Highlights for Financial Strategy for Public Managers

Boeing’s executives expect their managers to know this information, in real time, if the company is to remain profitable.

Managers need good information about costs to set prices, determine how much of a good or service to deliver, and to manage costs in ways that make their organization more likely to achieve its mission.

Public financial resources are finite, scarce, and becoming scarcer.

CVP is a powerful tool that can directly illuminate many important management decisions.

For most public organizations personnel costs are the largest and most visible budget inputs. That’s why effective budgeting for public organizations starts, and often ends, with careful attention to budgeting for personnel.

Public managers must know what portion of the costs for which they’re responsible are fixed, variable, and step-fixed. They must also understand how different cost items connect to service delivery outputs, and how their cost center is assigned indirect costs. And perhaps most important, they must understand how their program’s cost structure and cost behavior will change under different performance scenarios.

For instance, for organizations with mostly fixed costs one of the best approaches to manage costs and bolster profitability is to “scale up.”Since fixed costs are fixed, one way to manage them is to spread them across the largest possible volume of service. However, for organizations with mostly variable costs, scaling up will simply increase variable costs.
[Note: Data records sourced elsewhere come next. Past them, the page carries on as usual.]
/-- BLOCK_TIMEOUT expires on a read that holds the channel: a first touch, a sweep, a verification or a restore. -/
def blockTimeout (s : State) (n : Nat) : State :=
  if (s.chan n).k1Run && (match (s.port n).live with | some l => l.touch.isSome | none => false) then (s.raise pgESC 8).hostFailed n hvBLOCK_TIMEOUT
  else if s.serving n .sweep n || s.serving n .gate n then s.hostFailed n hvBLOCK_TIMEOUT
  else if s.serving n .hostRead n then s.readFail n hvBLOCK_TIMEOUT
  else if s.serving 7 .restore n then s.restoreFail n
  else s

/-- A host's verification holds engines of which `p` is true. -/
def gateEngine (s : State) (n : Nat) (p : List Nat → Bool) : Bool :=
  match (s.host n).gate with
  | some g => p g.engines
  | none => false

/-! ### RELOAD (R569) -/

/-- RELOAD, when it starts: it runs while the channel reads the escort tables under K5. -/
def startReload (n : Nat) (i : Instr) (s : State) : State :=
  let h := s.host n
  if s.hostSt n ≠ hsESCORTED || !s.cfgb (Reg.POL.STEER_EN n) || h.digests.isEmpty || h.digests.length ≠ (s.windowsOf n).length then
    s.refuse pgESC esRELOAD_STATE escCmdOff
  else ((s.cmdStart pgESC escCmdOff i).setRead n ⟨1, s.activeSlot n, 2, [], [], 0⟩).readAsk n

/-- What Brace or the want of an engine deferred is done (R232, R313). -/
def doDeferred (s : State) (d : Deferred) : State :=
  match d with
  | .stageOpen n => s.stageOpenNow n
  | .void h sl => s.voidNow h sl
  | .stageArm n addr => s.stageArmNow n addr
  | .stageCheck n addr => s.commitCheck n addr

/-- The deferred work in order, Brace having ended. -/
def runDeferred (s : State) : State := s.deferred.foldl doDeferred { s with deferred := [] }

/-- What waited for an engine, for Brace exit or for a place (R320) in staging and in the release logic goes on. -/
def hostsGo (s : State) : State :=
  if s.brace then s else ((List.range 6).foldl hostGo s.runDeferred).gateStart

end State

/-- HOST_VERIFY (R320): HOST_CMD with OP 1. -/
def execHostVerify (h : Fin 6) (s : State) : Host.Outcome State Fault Refusal :=
  .next (s.issue pgHSV hostCmdOff (.hostVerify h) (State.startVerify h))

/-- QUARANTINE (R336): OP 2. -/
def execQuarantine (h : Fin 6) (s : State) : Host.Outcome State Fault Refusal :=
  .next (s.issue pgHSV hostCmdOff (.quarantine h) (State.startQuarantine h))

/-- HOLD (R336): OP 3. -/
def execHold (h : Fin 6) (s : State) : Host.Outcome State Fault Refusal :=
  .next (s.issue pgHSV hostCmdOff (.hold h) (State.startHold h))

/-- MEND (R336): OP 4. -/
def execMend (h : Fin 6) (s : State) : Host.Outcome State Fault Refusal :=
  .next (s.issue pgHSV hostCmdOff (.mend h) (State.startMend h))

/-- ENROLL (R338): OP 5. -/
def execEnroll (h : Fin 6) (slot : Nat) (s : State) : Host.Outcome State Fault Refusal :=
  .next (s.issue pgHSV hostCmdOff (.enroll h slot) (State.startEnroll h slot (.enroll h slot)))

/-- OK (R332): OP 6. -/
def execOk (h : Fin 6) (s : State) : Host.Outcome State Fault Refusal :=
  .next (s.issue pgHSV hostCmdOff (.ok h) (fun s => s.okMilestone h))

/-- HOST_RELEASE (R326). -/
def execHostRelease (h : Fin 6) (s : State) : Host.Outcome State Fault Refusal := .next (s.hostRelease h)

/-- GATE_LIMIT (R325). -/
def execGateLimit (h : Fin 6) (s : State) : Host.Outcome State Fault Refusal := .next (s.gateLimit h)

/-- ESCORT_FETCH_DONE (R327): `cycles` is the hold as the host's clock counts it, `ns` the time since CS# fell. -/
def execEscortFetchDone (h : Fin 6) (corrupt : Bool) (cycles ns : Nat) (s : State) : Host.Outcome State Fault Refusal :=
  .next (s.fetchDone h corrupt cycles ns)

/-- ESCORT_SWEEP_DONE (R331). -/
def execEscortSweepDone (h : Fin 6) (s : State) : Host.Outcome State Fault Refusal := .next (s.sweepFinish h)

/-- BLOCK_TIMEOUT (R339). -/
def execBlockTimeout (h : Fin 6) (s : State) : Host.Outcome State Fault Refusal := .next (s.blockTimeout h)

/-- HOST_OK_CHANGE (R332). -/
def execHostOkChange (h : Fin 6) (level : Bool) (s : State) : Host.Outcome State Fault Refusal := .next (s.okPin h level)

/-- BOOT_TIMEOUT (R332). -/
def execBootTimeout (h : Fin 6) (s : State) : Host.Outcome State Fault Refusal := .next (s.bootTimeout h)

/-- RESET_PULSE_END (R332). -/
def execResetPulseEnd (h : Fin 6) (s : State) : Host.Outcome State Fault Refusal := .next (s.pulseEnd h)

/-- OK_LOSS_EXPIRY (R333). -/
def execOkLossExpiry (h : Fin 6) (s : State) : Host.Outcome State Fault Refusal := .next (s.okLost h)

/-- MEND_DEADLINE (R336). -/
def execMendDeadline (h : Fin 6) (s : State) : Host.Outcome State Fault Refusal := .next (s.mendDeadline h)

/-- RESTORE_LIMIT (R341): a restore fails; the limit pauses in Brace. -/
def execRestoreLimit (h : Fin 6) (s : State) : Host.Outcome State Fault Refusal :=
  .next (if (s.host h).restore.isSome && !s.brace then s.restoreFail h else s)

/-- RELOAD (R50, R569): ESC CMD with OP 1. -/
def execReload (h : Fin 6) (s : State) : Host.Outcome State Fault Refusal :=
  .next (s.issue pgESC escCmdOff (.reload h) (State.startReload h (.reload h)))

/-- DGE_DONE (R214): firmware's operation, or the table that a verification hashes on the engine; in Brace the engine is
stopped (R232). -/
def execDgeDone (n : Fin 4) (s : State) : Host.Outcome State Fault Refusal :=
  .next (if s.brace then s else match (s.dgeOf n).owner with
    | some h => if s.gateEngine h (fun es => es.head? = some n.val) then s.tableVerdict h else s
    | none => s.dgeFinish n)

/-- LEAF_VERDICT (R222): the oldest digest of the bound unit's FIFO is compared with its leaf; in Brace the engine is stopped
(R232). -/
def execLeafVerdict (n : Fin 4) (s : State) : Host.Outcome State Fault Refusal :=
  .next (if s.brace then s else match (s.dgeOf n).owner with
    | some h => if s.gateEngine h (fun es => es.getLast? = some n.val) then s.preVerdict h else s
    | none => match (s.dgeOf n).leaves with | some l => s.leafVerdict n l | none => s)

end Sys2Proof.Machine
end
The better approach in that circumstance is to invest in new technology, procurement processes, or other strategies that can drive down variable costs.

The best we can do is understand these trends, forecast them to the best of our ability, and help policymakers understand the trade-offs these trends put in play.

But fundamentally, budgeting is a form of politics. Resources are scarce, and budgeting is the process by which organizations allocate those scarce resources. As such, budgeting is about managing conflict.

For budget policymakers, conflict and compromise is often around that annual percentage change, or increment. This assumes, of course, that last year’s budget — or base budget — was a fair representation of the organization’s goals and priorities. If this is not true, then debating incremental change will only amplify that disconnect between resources and priorities. In fact, for most public organizations, that disconnect is persistent and pervasive.

Legislators and board members are generally willing to appropriate small amounts of money to try “innovative”approaches. With time, many of those small experiments morph into large-scale programs.